WHAT TO PRODUCE:
Reproduce all of the data word for word.

PROVIDED INFORMATION:
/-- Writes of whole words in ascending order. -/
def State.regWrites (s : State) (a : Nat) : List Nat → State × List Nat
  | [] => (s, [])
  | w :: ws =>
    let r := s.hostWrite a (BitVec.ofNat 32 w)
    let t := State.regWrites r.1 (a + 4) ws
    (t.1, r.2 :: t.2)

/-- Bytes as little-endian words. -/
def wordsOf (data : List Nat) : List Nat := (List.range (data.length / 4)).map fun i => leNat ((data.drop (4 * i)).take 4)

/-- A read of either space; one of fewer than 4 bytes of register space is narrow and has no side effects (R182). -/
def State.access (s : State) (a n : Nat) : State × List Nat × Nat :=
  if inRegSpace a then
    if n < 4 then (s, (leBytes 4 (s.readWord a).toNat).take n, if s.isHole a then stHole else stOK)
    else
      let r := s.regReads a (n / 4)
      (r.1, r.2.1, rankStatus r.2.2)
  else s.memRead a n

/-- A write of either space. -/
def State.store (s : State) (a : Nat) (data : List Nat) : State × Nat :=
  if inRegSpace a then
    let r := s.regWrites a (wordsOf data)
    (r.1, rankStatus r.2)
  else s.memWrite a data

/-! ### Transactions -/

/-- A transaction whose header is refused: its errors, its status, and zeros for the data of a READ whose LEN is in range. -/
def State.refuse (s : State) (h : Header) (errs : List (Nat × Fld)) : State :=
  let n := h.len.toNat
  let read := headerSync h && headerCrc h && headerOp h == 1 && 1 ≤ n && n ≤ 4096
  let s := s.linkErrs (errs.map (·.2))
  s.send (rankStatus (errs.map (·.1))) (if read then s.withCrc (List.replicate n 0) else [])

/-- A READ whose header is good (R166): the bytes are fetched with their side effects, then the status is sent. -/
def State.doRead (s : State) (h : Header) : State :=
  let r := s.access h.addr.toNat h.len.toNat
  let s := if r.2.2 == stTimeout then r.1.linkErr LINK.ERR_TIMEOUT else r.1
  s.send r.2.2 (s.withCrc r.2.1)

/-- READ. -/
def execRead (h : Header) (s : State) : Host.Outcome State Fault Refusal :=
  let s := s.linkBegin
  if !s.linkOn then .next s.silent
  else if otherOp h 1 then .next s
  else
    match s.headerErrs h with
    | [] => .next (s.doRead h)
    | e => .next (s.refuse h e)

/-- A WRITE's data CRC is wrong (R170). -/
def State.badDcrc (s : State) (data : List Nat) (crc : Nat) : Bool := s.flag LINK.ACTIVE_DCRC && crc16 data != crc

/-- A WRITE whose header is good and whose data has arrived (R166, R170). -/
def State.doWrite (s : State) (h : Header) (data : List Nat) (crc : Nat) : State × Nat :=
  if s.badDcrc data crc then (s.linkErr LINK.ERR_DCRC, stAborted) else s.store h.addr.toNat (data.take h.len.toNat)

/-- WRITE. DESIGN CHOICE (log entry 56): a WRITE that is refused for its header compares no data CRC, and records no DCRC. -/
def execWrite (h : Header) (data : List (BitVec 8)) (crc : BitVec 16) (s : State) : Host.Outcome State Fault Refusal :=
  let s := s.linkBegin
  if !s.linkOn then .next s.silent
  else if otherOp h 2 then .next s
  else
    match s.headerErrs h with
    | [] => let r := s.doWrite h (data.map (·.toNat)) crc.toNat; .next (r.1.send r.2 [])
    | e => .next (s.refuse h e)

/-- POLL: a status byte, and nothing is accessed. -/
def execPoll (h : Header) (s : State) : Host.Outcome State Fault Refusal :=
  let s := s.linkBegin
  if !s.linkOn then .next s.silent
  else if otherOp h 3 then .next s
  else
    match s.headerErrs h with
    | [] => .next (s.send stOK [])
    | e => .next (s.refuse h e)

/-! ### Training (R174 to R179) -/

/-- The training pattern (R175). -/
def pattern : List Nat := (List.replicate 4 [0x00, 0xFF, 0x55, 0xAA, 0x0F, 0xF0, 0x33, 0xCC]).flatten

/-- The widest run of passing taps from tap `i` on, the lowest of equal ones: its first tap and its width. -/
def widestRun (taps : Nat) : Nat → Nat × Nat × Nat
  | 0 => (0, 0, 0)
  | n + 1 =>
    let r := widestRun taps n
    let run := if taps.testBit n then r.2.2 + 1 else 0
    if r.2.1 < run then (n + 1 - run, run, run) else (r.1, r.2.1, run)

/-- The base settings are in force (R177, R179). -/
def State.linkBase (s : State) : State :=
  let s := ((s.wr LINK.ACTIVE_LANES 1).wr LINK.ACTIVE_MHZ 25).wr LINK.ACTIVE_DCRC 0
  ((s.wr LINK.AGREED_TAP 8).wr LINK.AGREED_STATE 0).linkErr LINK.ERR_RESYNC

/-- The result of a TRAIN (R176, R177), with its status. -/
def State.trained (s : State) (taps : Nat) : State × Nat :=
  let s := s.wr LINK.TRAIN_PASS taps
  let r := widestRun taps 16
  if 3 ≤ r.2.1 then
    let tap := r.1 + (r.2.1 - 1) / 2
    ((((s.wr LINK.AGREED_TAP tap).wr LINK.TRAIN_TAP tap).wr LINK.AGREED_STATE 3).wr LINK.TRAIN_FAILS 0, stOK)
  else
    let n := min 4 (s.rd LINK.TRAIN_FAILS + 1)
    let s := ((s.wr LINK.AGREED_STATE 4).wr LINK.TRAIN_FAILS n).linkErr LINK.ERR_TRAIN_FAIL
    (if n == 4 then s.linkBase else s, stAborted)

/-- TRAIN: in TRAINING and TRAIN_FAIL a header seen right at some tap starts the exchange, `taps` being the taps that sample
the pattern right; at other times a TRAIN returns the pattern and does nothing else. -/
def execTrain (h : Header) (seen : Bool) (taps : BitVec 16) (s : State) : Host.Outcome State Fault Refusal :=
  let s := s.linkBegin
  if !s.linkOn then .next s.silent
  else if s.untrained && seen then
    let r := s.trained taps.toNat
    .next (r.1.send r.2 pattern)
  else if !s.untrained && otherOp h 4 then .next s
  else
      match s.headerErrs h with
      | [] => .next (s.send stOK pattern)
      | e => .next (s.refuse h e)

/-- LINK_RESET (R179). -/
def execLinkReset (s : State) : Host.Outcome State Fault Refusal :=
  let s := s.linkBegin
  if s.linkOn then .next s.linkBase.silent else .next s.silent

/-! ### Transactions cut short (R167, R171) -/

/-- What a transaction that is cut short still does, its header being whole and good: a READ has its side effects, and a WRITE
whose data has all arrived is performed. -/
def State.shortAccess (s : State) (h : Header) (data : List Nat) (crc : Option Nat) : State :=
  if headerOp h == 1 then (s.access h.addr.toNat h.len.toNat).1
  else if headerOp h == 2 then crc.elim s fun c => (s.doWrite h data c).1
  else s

SOLVED PROBLEM:
/-- Writes of whole words in ascending order. -/
def State.regWrites (s : State) (a : Nat) : List Nat → State × List Nat
  | [] => (s, [])
  | w :: ws =>
    let r := s.hostWrite a (BitVec.ofNat 32 w)
    let t := State.regWrites r.1 (a + 4) ws
    (t.1, r.2 :: t.2)

/-- Bytes as little-endian words. -/
def wordsOf (data : List Nat) : List Nat := (List.range (data.length / 4)).map fun i => leNat ((data.drop (4 * i)).take 4)

/-- A read of either space; one of fewer than 4 bytes of register space is narrow and has no side effects (R182). -/
def State.access (s : State) (a n : Nat) : State × List Nat × Nat :=
  if inRegSpace a then
    if n < 4 then (s, (leBytes 4 (s.readWord a).toNat).take n, if s.isHole a then stHole else stOK)
    else
      let r := s.regReads a (n / 4)
      (r.1, r.2.1, rankStatus r.2.2)
  else s.memRead a n

/-- A write of either space. -/
def State.store (s : State) (a : Nat) (data : List Nat) : State × Nat :=
  if inRegSpace a then
    let r := s.regWrites a (wordsOf data)
    (r.1, rankStatus r.2)
  else s.memWrite a data

/-! ### Transactions -/

/-- A transaction whose header is refused: its errors, its status, and zeros for the data of a READ whose LEN is in range. -/
def State.refuse (s : State) (h : Header) (errs : List (Nat × Fld)) : State :=
  let n := h.len.toNat
  let read := headerSync h && headerCrc h && headerOp h == 1 && 1 ≤ n && n ≤ 4096
  let s := s.linkErrs (errs.map (·.2))
  s.send (rankStatus (errs.map (·.1))) (if read then s.withCrc (List.replicate n 0) else [])

/-- A READ whose header is good (R166): the bytes are fetched with their side effects, then the status is sent. -/
def State.doRead (s : State) (h : Header) : State :=
  let r := s.access h.addr.toNat h.len.toNat
  let s := if r.2.2 == stTimeout then r.1.linkErr LINK.ERR_TIMEOUT else r.1
  s.send r.2.2 (s.withCrc r.2.1)

/-- READ. -/
def execRead (h : Header) (s : State) : Host.Outcome State Fault Refusal :=
  let s := s.linkBegin
  if !s.linkOn then .next s.silent
  else if otherOp h 1 then .next s
  else
    match s.headerErrs h with
    | [] => .next (s.doRead h)
    | e => .next (s.refuse h e)

/-- A WRITE's data CRC is wrong (R170). -/
def State.badDcrc (s : State) (data : List Nat) (crc : Nat) : Bool := s.flag LINK.ACTIVE_DCRC && crc16 data != crc

/-- A WRITE whose header is good and whose data has arrived (R166, R170). -/
def State.doWrite (s : State) (h : Header) (data : List Nat) (crc : Nat) : State × Nat :=
  if s.badDcrc data crc then (s.linkErr LINK.ERR_DCRC, stAborted) else s.store h.addr.toNat (data.take h.len.toNat)

/-- WRITE. DESIGN CHOICE (log entry 56): a WRITE that is refused for its header compares no data CRC, and records no DCRC. -/
def execWrite (h : Header) (data : List (BitVec 8)) (crc : BitVec 16) (s : State) : Host.Outcome State Fault Refusal :=
  let s := s.linkBegin
  if !s.linkOn then .next s.silent
  else if otherOp h 2 then .next s
  else
    match s.headerErrs h with
    | [] => let r := s.doWrite h (data.map (·.toNat)) crc.toNat; .next (r.1.send r.2 [])
    | e => .next (s.refuse h e)

/-- POLL: a status byte, and nothing is accessed. -/
def execPoll (h : Header) (s : State) : Host.Outcome State Fault Refusal :=
  let s := s.linkBegin
  if !s.linkOn then .next s.silent
  else if otherOp h 3 then .next s
  else
    match s.headerErrs h with
    | [] => .next (s.send stOK [])
    | e => .next (s.refuse h e)

/-! ### Training (R174 to R179) -/

/-- The training pattern (R175). -/
def pattern : List Nat := (List.replicate 4 [0x00, 0xFF, 0x55, 0xAA, 0x0F, 0xF0, 0x33, 0xCC]).flatten

/-- The widest run of passing taps from tap `i` on, the lowest of equal ones: its first tap and its width. -/
def widestRun (taps : Nat) : Nat → Nat × Nat × Nat
  | 0 => (0, 0, 0)
  | n + 1 =>
    let r := widestRun taps n
    let run := if taps.testBit n then r.2.2 + 1 else 0
    if r.2.1 < run then (n + 1 - run, run, run) else (r.1, r.2.1, run)

/-- The base settings are in force (R177, R179). -/
def State.linkBase (s : State) : State :=
  let s := ((s.wr LINK.ACTIVE_LANES 1).wr LINK.ACTIVE_MHZ 25).wr LINK.ACTIVE_DCRC 0
  ((s.wr LINK.AGREED_TAP 8).wr LINK.AGREED_STATE 0).linkErr LINK.ERR_RESYNC

/-- The result of a TRAIN (R176, R177), with its status. -/
def State.trained (s : State) (taps : Nat) : State × Nat :=
  let s := s.wr LINK.TRAIN_PASS taps
  let r := widestRun taps 16
  if 3 ≤ r.2.1 then
    let tap := r.1 + (r.2.1 - 1) / 2
    ((((s.wr LINK.AGREED_TAP tap).wr LINK.TRAIN_TAP tap).wr LINK.AGREED_STATE 3).wr LINK.TRAIN_FAILS 0, stOK)
  else
    let n := min 4 (s.rd LINK.TRAIN_FAILS + 1)
    let s := ((s.wr LINK.AGREED_STATE 4).wr LINK.TRAIN_FAILS n).linkErr LINK.ERR_TRAIN_FAIL
    (if n == 4 then s.linkBase else s, stAborted)

/-- TRAIN: in TRAINING and TRAIN_FAIL a header seen right at some tap starts the exchange, `taps` being the taps that sample
the pattern right; at other times a TRAIN returns the pattern and does nothing else. -/
def execTrain (h : Header) (seen : Bool) (taps : BitVec 16) (s : State) : Host.Outcome State Fault Refusal :=
  let s := s.linkBegin
  if !s.linkOn then .next s.silent
  else if s.untrained && seen then
    let r := s.trained taps.toNat
    .next (r.1.send r.2 pattern)
  else if !s.untrained && otherOp h 4 then .next s
  else
      match s.headerErrs h with
      | [] => .next (s.send stOK pattern)
      | e => .next (s.refuse h e)

/-- LINK_RESET (R179). -/
def execLinkReset (s : State) : Host.Outcome State Fault Refusal :=
  let s := s.linkBegin
  if s.linkOn then .next s.linkBase.silent else .next s.silent

/-! ### Transactions cut short (R167, R171) -/

/-- What a transaction that is cut short still does, its header being whole and good: a READ has its side effects, and a WRITE
whose data has all arrived is performed. -/
def State.shortAccess (s : State) (h : Header) (data : List Nat) (crc : Option Nat) : State :=
  if headerOp h == 1 then (s.access h.addr.toNat h.len.toNat).1
  else if headerOp h == 2 then crc.elim s fun c => (s.doWrite h data c).1
  else s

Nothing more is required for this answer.